O Diabo

144 9 52
                                    

A lição mais recorrente na vida de Wanda Eisenhardt foi ensinada pela sua mãe. Era um pensamento simples — repassado por uma mulher igualmente simples e lúcida — que dizia que cedo ou tarde, todo homem se revelaria. A jovem mais do que acreditava nessas palavras, ela enxergava tais revelações acontecerem diante de seus olhos, de modo que compreender o que as pessoas eram capazes de fazer não se mostrava um enigma absoluto. A maioria não se entregava imediatamente, é claro, mas não havia quem não deixasse escapar aqui e ali pedaços de suas crenças e intenções, como mosaicos. Às vezes eram imagens bonitas, às vezes não. Talvez não significassem nada. Wanda apenas observava com atenção e discernia quando pequenas peças dos homens poderiam ser afiadas demais, sangrentas demais.
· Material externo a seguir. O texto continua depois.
-- ==== Sys2Proof/Machine/Fetch.lean ====
section
/-!
DEFINITION. How a unit's own operation reads and writes memory, by packets of its agent: what comes back is kept for the job that
asked, until the job has all it needs (R20, R22, R255, R293, R304, R356, R370).
-/
namespace Sys2Proof.Machine

/-- Forget what was read for a job of an agent; what is still on its way is nobody's. -/
def State.clearBuf (s : State) (ag : Agent) (job : Nat) : State :=
  let mine (o : Outst) : Bool := match o.use with | .buf a j _ _ => a == ag && j == job | _ => false
  { s with net := { s.net with
    buf := s.net.buf.filter fun b => !(b.ag == ag && b.job == job)
    outst := s.net.outst.map fun o => if mine o then { o with use := .plain } else o } }

/-- Which unit an agent's own records name, as pellets and errors give it (Table 6.9). -/
def agentOrigin : Agent → Nat × Nat
  | .slot q _ => (0x0F, q)
  | .op q => (0x0F, q)
  | .engine e => (0x0C, e)
  | .host _ => (0x0E, 0)
  | .fabric p _ => (9, p)
  | .gather g => (5, g)
  | .coll => (11, 0)
  | .sensor p => (4, p)
  | .sec c => (3, c)
  | .remote _ _ => (6, 0)
  | .jess => (0x0E, 0)

/-- Stream and gather engines go on past an unbacked address; the other agents' accesses end there (R22). -/
def Agent.poisons : Agent → Bool
  | .engine _ => true
  | .gather _ => true
  | _ => false

/-- An access of a gather engine reaches an unbacked address: the beat is poisoned with a pellet, and the engine goes on (R22). -/
def State.unbackedBeat (s : State) (ag : Agent) (ga : Nat) : Nat × State :=
  let o := agentOrigin ag
  let r := (s.unbackedAt ga).pellet
    { source := Es.accessPoison, code := Pc.unbacked, status := Sc.accessDenied, addr := some (ga / 128 * 128), oClass := o.1,
      oIndex := o.2 }
  (r.1 + 1, r.2)

/-- What a job of an agent has read at an address. -/
def State.bufAt (s : State) (ag : Agent) (job ga n : Nat) : Option BufLine :=
  s.net.buf.find? fun b => b.ag == ag && b.job == job && b.ga == ga && b.n == n

/-- Ask for a piece of a job that is neither here nor on its way, where a tag is free. -/
def State.askPiece (s : State) (ag : Agent) (job tc ga n : Nat) : State :=
  if s.net.outst.any fun o => o.use == .buf ag job ga n then s else
  match s.destOf ga with
  | .node d => (s.send (readPacket ag tc d ga n) (.buf ag job ga n)).getD s
  | _ => s

/-- Read translated pieces for a job: what is not here is asked for, and there is no answer yet; the caller asks again. -/
def State.fetchPieces (s : State) (ag : Agent) (job tc : Nat) (ps : List (Nat × Nat × Nat)) : Option Ans × State :=
  let ps := cutLines ps
  let away (p : Nat × Nat × Nat) : Bool := (s.destNode (p.1 / 2 ^ 56) (p.1 % 2 ^ 56)).isSome
  let missing := ps.filter fun p => away p && (s.bufAt ag job p.1 p.2.2).isNone
  if ps.any fun p => s.isMmio p.1 then (some { status := Sc.accessDenied }, s)
  else if !missing.isEmpty then (none, missing.foldl (fun s p => s.askPiece ag job tc p.1 p.2.2) s)
  else
    let r := ps.foldl (fun (r : Ans × State) p =>
      let add (x : Ans × State) : Ans × State :=
        ({ status := if r.1.status ≠ 0 then r.1.status else x.1.status, bytes := r.1.bytes ++ padTo p.2.2 x.1.bytes,
           mark := firstMark r.1.mark x.1.mark }, x.2)
      let s := r.2
      match s.bufAt ag job p.1 p.2.2 with
      | some b => add ({ status := b.status, bytes := b.bytes, mark := b.mark }, s)
      | none =>
        if s.isUnbacked p.1 then
          (if ag.poisons then
            let m := s.unbackedBeat ag p.1
            let d := m.2.drawBytes p.2.2
            add ({ bytes := d.1, mark := m.1 }, d.2)
           else add ({ status := Sc.accessDenied }, s.unbackedAt p.1))
        else
          let o := agentOrigin ag
          add (s.linkAbsentData p.1 p.2.2 o.1 o.2)) (({} : Ans), s)
    (some r.1, r.2)

/-- Read a range of context addresses for a job. What the translation counts is counted once, with the answer. -/
def State.readCa (s : State) (ag : Agent) (job tc ctx ca n : Nat) : Option Ans × State :=
  if n = 0 then (some {}, s) else
  let x := s.xlateRange ctx (ca % 2 ^ 64) n true false
  if x.1 ≠ 0 then (some { status := x.1 }, x.2.2.2) else
  match s.fetchPieces ag job tc x.2.1 with
  | (none, t) => (none, t)
  | (some _, _) => x.2.2.2.fetchPieces ag job tc x.2.1

/-- Write translated pieces by packets that `use` follows. `none` where the packets would find no tag, or one waits (R304,
R373). The answer is the first status that is not OK. -/
def State.putPieces (s : State) (ag : Agent) (tc : Nat) (replay : Bool) (ps : List (Nat × Nat × Nat)) (bs : List Byte)
    (m : Nat) (use : Use) : Option (Nat × State) :=
  let ps := cutLines ps
  if ps.any fun p => s.isMmio p.1 then some (Sc.accessDenied, s)
  else if s.tagsLeft ag tc < ps.length || ps.any fun p => s.lineHeld ag tc p.1 then none else
  some (ps.foldl (fun (r : Nat × State) p =>
    let s := r.2
    let first (st : Nat) : Nat := if r.1 ≠ 0 then r.1 else st
    match s.destOf p.1 with
    | .unbacked => if ag.poisons then (r.1, (s.unbackedBeat ag p.1).2) else (first Sc.accessDenied, s.unbackedAt p.1)
    | .absent => (first Sc.linkAbsent, s)
    | .node d => (r.1, (s.send (writePacket ag tc d p.1 ((bs.drop p.2.1).take p.2.2) m replay) use).getD s)) (0, s))

/-- Writes of an agent that are not acknowledged yet. -/
def State.writing (s : State) (use : Use) : Bool := s.net.outst.any fun o => o.use == use

end Sys2Proof.Machine
end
Era uma pena que a compreensão sobre o que as pessoas podiam fazer não lhe dava plena certeza do que elas efetivamente faziam em determinados momentos. A compreensão e o senso de perigo, na verdade, sequer havia garantido que Wanda e seu irmão ficassem livres de uma vida oscilante, enredados em uma teia repleta das pessoas erradas e peças muito, muito pontiagudas de um quebra-cabeça maior. Era como caminhar no escuro com uma fonte valiosa — porém limitada — de luz, que não protegeria-lhe de certas ameaças até que estivessem perto demais. De qualquer maneira, o ensinamento de sua mãe ainda estava vivo na mente da jovem e era uma das frases que Wanda mais se lembrava, ao lado das memórias doces e do broche que havia recebido antes que Magda fosse levada pela gripe espanhola em 1918. Se o ensinamento falhasse, o broche pesado protegeria-lhe do mal.
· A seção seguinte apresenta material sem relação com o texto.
-- ==== Sys2Proof/Machine/Packets.lean ====
section
/-!
DEFINITION. Packets at the place they are for: requests at their home (R209, R290, R310 to R317, R371, R374, R395 to R397, R514,
R535), answers at the NI that asked (R305 to R307, R255, R718), and drop notices (R735, R737).
-/
namespace Sys2Proof.Machine

/-! The edge of a domain. -/

/-- A copy of R460 or R461 holds accesses to a tile's store: the tile's own, or one it carries. -/
def State.copyHolds (s : State) (t : Nat) : Bool :=
  (List.range 64).any fun x =>
    match s.handOf x with
    | .waking v => (x == t || v == t) && s.unitSt v == .ready && s.unitSt x == .hooded
    | .releasing v => (x == t || v == t) && !s.runningOn v
    | _ => false

/-- The unit whose own registers hold an offset of device space (Table 8.4): its block, and those of its stream engines. The tables
that stand beside the blocks of a class, and the configuration port, belong to no one unit. -/
def mmioUnit (o : Nat) : Option Nat :=
  if 0x110000 ≤ o && o < 0x130000 && (o - 0x110000) / 0x100 < 440 then some (engUnit ((o - 0x110000) / 0x100))
  else if 0x10000000 ≤ o && o < 0x1C000000 then
    (let cls := (o - 0x10000000) / 0x1000000
     let n := o % 0x1000000 / 0x10000
     if n < (classCount cls) then some (unitOf cls n) else none)
  else none

/-- The unit whose domain a request for this device enters; none where nothing holds its address. -/
def State.packetUnit (s : State) (p : Packet) : Option Nat :=
  match p.kind with
  | .gatherReq => some (unitOf 5 (p.table % 16))
  | .rdReq | .wr | .wrPoison | .amoReq => if regionOf p.addr == .mmio then mmioUnit (p.addr - mmioBase) else s.holder p.addr
  | _ => none

/-- What the edge NI does with a request before it is performed (R310 to R317): whether it is performed or answered now. One that
wakes a domain is parked, one that finds 16 parked waits, and so do one behind parked packets and one for a store being copied. -/
def State.edge (s : State) (k : Packet) : Bool × State :=
  match s.packetUnit k with
  | none => (true, s)
  | some u =>
    if u < 64 && s.copyHolds u then (false, s)
    else if !k.parked && s.net.packets.any (fun o => o.parked && s.packetUnit o == some u) then (false, s)
    else if s.regionLate k.addr || (decide (u < 64) && SMap.get 0 s.mem.redirect u != 0) || s.reply u != .park then (true, s)
    else
      let t := s.wake u
      if t.reply u != .park then (true, t)
      else if 16 ≤ (t.dom u).parked.length then
        -- it stands in its input buffer until a place frees (R314)
        (false, if (t.dom u).fullNs = 0 then t.setDom u { t.dom u with fullNs := t.timeNs + 1 } else t)
      else (false, (t.dropPacket k.id).setDom u { t.dom u with parked := (t.dom u).parked ++ [k] })

/-- A request to the registers of a unit whose domain is closed or hooded, with the unit (R311, R312). -/
def State.closedBlock (s : State) (k : Packet) : Option Nat :=
  if regionOf k.addr != .mmio then none else
  match mmioUnit (k.addr - mmioBase) with
  | some u => if s.present u && (s.reply u == .off || s.reply u == .hooded) then some u else none
  | none => none

/-- The answer to a read of such a register. -/
def State.closedReg (s : State) (u : Nat) (k : Packet) : Ans × State :=
  if s.reply u == .hooded then s.closedRead u k.addr k.len Pc.unitHooded Sc.unitHooded Obj.HOODED_REPLIES
  else s.closedRead u k.addr k.len Pc.domainOff Sc.domainOff Obj.DOMAIN_OFF_REPLIES

/-- The answer to a write of such a register: its status. -/
def State.closedRegWrite (s : State) (u : Nat) : Nat × State :=
  if s.reply u == .hooded then (Sc.unitHooded, s.bump Obj.HOODED_REPLIES) else (Sc.domainOff, s.bump Obj.DOMAIN_OFF_REPLIES)

/-- The fabric port whose window a request enters, where it serves. -/
def State.windowPort (s : State) (k : Packet) : Option Nat :=
  if regionOf k.addr != .fabric then none else
  match s.holder k.addr with
  | some u => if s.reply u == .deliver then some (unitIndex u) else none
  | none => none

def isGather : Agent → Bool
  | .gather _ => true
  | _ => false

/-! Requests. -/

/-- RD_REQ: `found` is what errors the line shows beyond what was injected (R344, R345). -/
def execRdReq (p : Nat) (found : List (Nat × Nat)) (s : State) : Res :=
  match s.arrived p .rdReq with
  | none => .next s
  | some k =>
    let e := s.edge k
    if !e.1 then .next e.2 else
    let s := e.2
    if regionOf k.addr == .mmio then
      match s.closedBlock k with
      | some u =>
        let r := s.closedReg u k
        .next ((r.2.dropPacket p).respond k .rdRsp r.1.status r.1.bytes r.1.mark 0)
      | none =>
        let a := s.mmioRead (k.addr - mmioBase) k.len
        .next ((s.dropPacket p).respond k .rdRsp a.status a.bytes 0 0)
    else
      match s.windowPort k with
      | some n => (match s.fabricTarget n k with | some t => .next (t.dropPacket p) | none => .next s)
      | none =>
        let open_ := match s.holder k.addr with | some u => s.redirected k.addr != k.addr || s.reply u == .deliver | none => false
        let s := if open_ && s.mark (s.redirected k.addr) = 0 then s.finds (s.redirected k.addr) found else s
        let r := s.homeRead (isGather k.agent) k.addr k.len
        .next ((r.2.dropPacket p).respond k .rdRsp r.1.status (padTo k.len r.1.bytes) r.1.mark 0)

/-- A write that its domain accepted before it closed goes on (Table 7.7, E2). -/
def State.acceptedWrite (s : State) (k : Packet) (a : Nat) (bs : List Byte) : Nat × State :=
  if k.pieces.isEmpty then s.homeWrite k.agent (isGather k.agent) a bs 0
  else match s.holder a with
    | some u => (Sc.ok, (s.loseReservations k.agent a).storeLine u (s.redirected a) bs 0)
    | none => (Sc.ok, s)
E Wanda preferia acreditar nisso.

Passou as pontas dos dedos em um gesto distraído sobre a superfície de ferro pesado banhado em prata, depois nas gotas de pedras vermelhas. Não era uma jóia exatamente valiosa em comparação à ostentação que o cassino pedia — ou ao que o senhor Emerald exigia de suas garotas mais bonitas — entretanto, Wanda alfinetava-a sempre em seus vestidos, usando o broche em todas as madrugadas. Sempre vestia a cor escarlate.

Ela estava sentada em frente ao balcão do bar, com uma taça de bebida em sua mão e um sorriso falso estampado no rosto. Não ousava vacilar a expressão, uma vez que suas tarefas ali se resumiam a jogar um pouco, ser atraente e agradável, estimular os clientes a beberem e — mais importante — apostarem mais. Não estava no cassino para ser uma jovem preocupada e triste, não era paga para isso. O quanto era paga não convém a conversa. Caso um dos rapazes do senhor Emerald notasse sua indisposição, haveria consequências. Portanto, ainda que suas mãos tremessem um pouco e gotículas de suor teimassem em brotar em sua testa, Wanda somente tirou uma piteira de sua bolsa e acendeu o cigarro na ponta com um isqueiro.
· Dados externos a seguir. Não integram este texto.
/-- The lanes of every up port in a power state with transmitter and receiver (R691); a port in MEWS stays in LS. -/
def State.lanesTo (s : State) (st : Nat) : State :=
  (List.range s.phPorts).foldl (fun s n =>
    let x := s.phy n
    if !x.framing || (st = 0 && s.unitSt (phUnit n) == .mews) then s
    else
      let s := (s.mapLanes n x.running fun _ y => { y with tx := st, rx := if y.rx = 3 then 3 else st }).setPhy n { x with pmWait := none }
      if st = 0 then s.sendCtl n 0 0 else s) s

/-- MEWS_ENTRY_COMPLETE: every domain is in MEWS, every lane in LS, and the memories refresh themselves; then the band in effect
decides (R41). -/
def execMewsEntryComplete (s : State) : Res :=
  occ s.sup.entryRunning s <|
    let us := (List.range 201).filter fun u => s.available u
    let s := us.foldl (fun s u => s.bandMews u) s
    ({ s with sup := { s.sup with entryRunning := false, inMews := true, selfRefresh := true } }).lanesTo 2 |>.followBand

/-- One domain returns to the state it held, or to the one that a request has named since (R39). -/
def State.bandWake (s : State) (u : Nat) : State :=
  let b := s.ucb u
  match b.beforeBand with
  | none =>
    if (b.st == .mews || b.st == .off) && !(s.dom u).parked.isEmpty then (s.powerUp u).bump Obj.WAKES else s
  | some t =>
    let runs := s.runningOn u
    let tgt := b.target
    let s := s.setUcb u { b with beforeBand := none }
    match t with
    | .busy | .quiescing => (s.enterReady u).setUcb u { (s.enterReady u).ucb u with st := t, target := tgt } |>.unpark u
    | .ready =>
      let s := (s.enterReady u).unpark u
      if runs then s.setUnitSt u .busy else s.openPort u
    | .hooded | .off | .mews =>
      if runs then ((s.enterReady u).setUcb u { (s.enterReady u).ucb u with st := .quiescing, target := some t }).unpark u
      else if t == .mews then s.setUcb u { s.ucb u with target := none }
      else if t == .off then (s.setUcb u { s.ucb u with st := .hooded, target := none }).moveUnit u .off
      else (s.setUcb u { s.ucb u with st := .hooded, target := none }).unpark u
    | _ => s

/-- MEWS_EXIT_COMPLETE: domains and lanes are back and stopped work goes on; then the band in effect decides (R39, R41). -/
def execMewsExitComplete (s : State) : Res :=
  occ s.sup.exitRunning s <|
    let s := { s with sup := { s.sup with exitRunning := false, inMews := false, selfRefresh := false } }
    let us := (List.range 201).filter fun u => s.available u
    let s := us.foldl (fun s u => s.bandWake u) s
    (s.lanesTo 0).followBand

/-! Resets. -/

/-- POWER_ON: VIN rises through 6.5 V from below 4.5 V. -/
def execPowerOn (mv : Nat) (s : State) : Res :=
  occ (decide (s.sup.vinMv < 4500) && decide (6500 ≤ mv)) s
    (({ s with sup := { s.sup with vinMv := mv } } : State).coldReset 0)

/-- VIN_LOSS (R37): below 6.0 V for more than 5 ms, or below 4.5 V for more than 10 µs. In a cold reset only the level moves. -/
def execVinLoss (collapse : Bool) (mv : Nat) (s : State) : Res :=
  occ (decide (mv < (if collapse then 4500 else 6000))) s <|
    let s : State := { s with sup := { s.sup with vinMv := mv } }
    if s.sup.coldReset then s else s.coldReset (if collapse then 3 else 2)

/-- The device stands in HOLD or OVER with no MEWS sequence running: a dip does not reset it (R40). -/
def State.bandSettled (s : State) : Bool :=
  (s.sup.band == .hold || s.sup.band == .over) && !s.sup.entryRunning && !s.sup.exitRunning

/-- VIN_FAST_DROP (R40): below 6.0 V before the MEWS entry completes. Once the band has settled in HOLD or OVER such a dip resets
nothing, and VIN_MIN_MV records its minimum (R37, Table 2.14). -/
def execVinFastDrop (mv : Nat) (s : State) : Res :=
  occ (decide (mv < 6000) && !s.sup.coldReset) s <|
    if s.bandSettled then s.setVin mv else ({ s with sup := { s.sup with vinMv := mv } } : State).coldReset 4

/-- PORST_N (R50, R53): the broadest reset, whatever else is asserted (R51). -/
def execPorstN (s : State) : Res := .next (s.coldReset 1)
Havia música no ar, risadas. Piano, trompetes. Exclamações de homens que perdiam e ganhavam dinheiro, gritinhos empolgados de mulheres com bebidas nas mãos. Era tudo tão colorido e tão lindo que Wanda quase podia fingir que aquela era uma realidade diferente, na qual a madrugada se limitava a risos e os problemas desapareciam quando o garçom trazia outra rodada de gim. Quase podia fingir que a alegria era eterna e doce e fútil.

Mas Wanda não era apenas uma dama que veio ali para uma dose de aventura. Ela era uma peça da decoração que se misturava ao cenário e tinha uma posição e funções muito bem definidas. Sorria com os lábios perfeitamente pintados, vez ou outra soltando a fumaça do cigarro. Neste momento, uma voz macia chamou-a:

— Se não é a Dama de Ouros...

Uma pessoa se aproximou, um homem com colete e gravata borboleta. Ele mostrou a carta em questão para Wanda, num gesto elegante de flerte, ao mesmo tempo se referindo a ela pelo nome da carta. Tratava-se do crupiê da mesa mais próxima — agora vazia de apostadores — um rapaz de sotaque francês chamado Remy LeBeau. Ao contrário do que todos assumiam, ele não era de fato francês: vinha de Nova Orleans. A razão de ter saído de lá jamais havia ficado clara, afinal, Remy narrava uma versão diferente para cada um que ousasse questionar.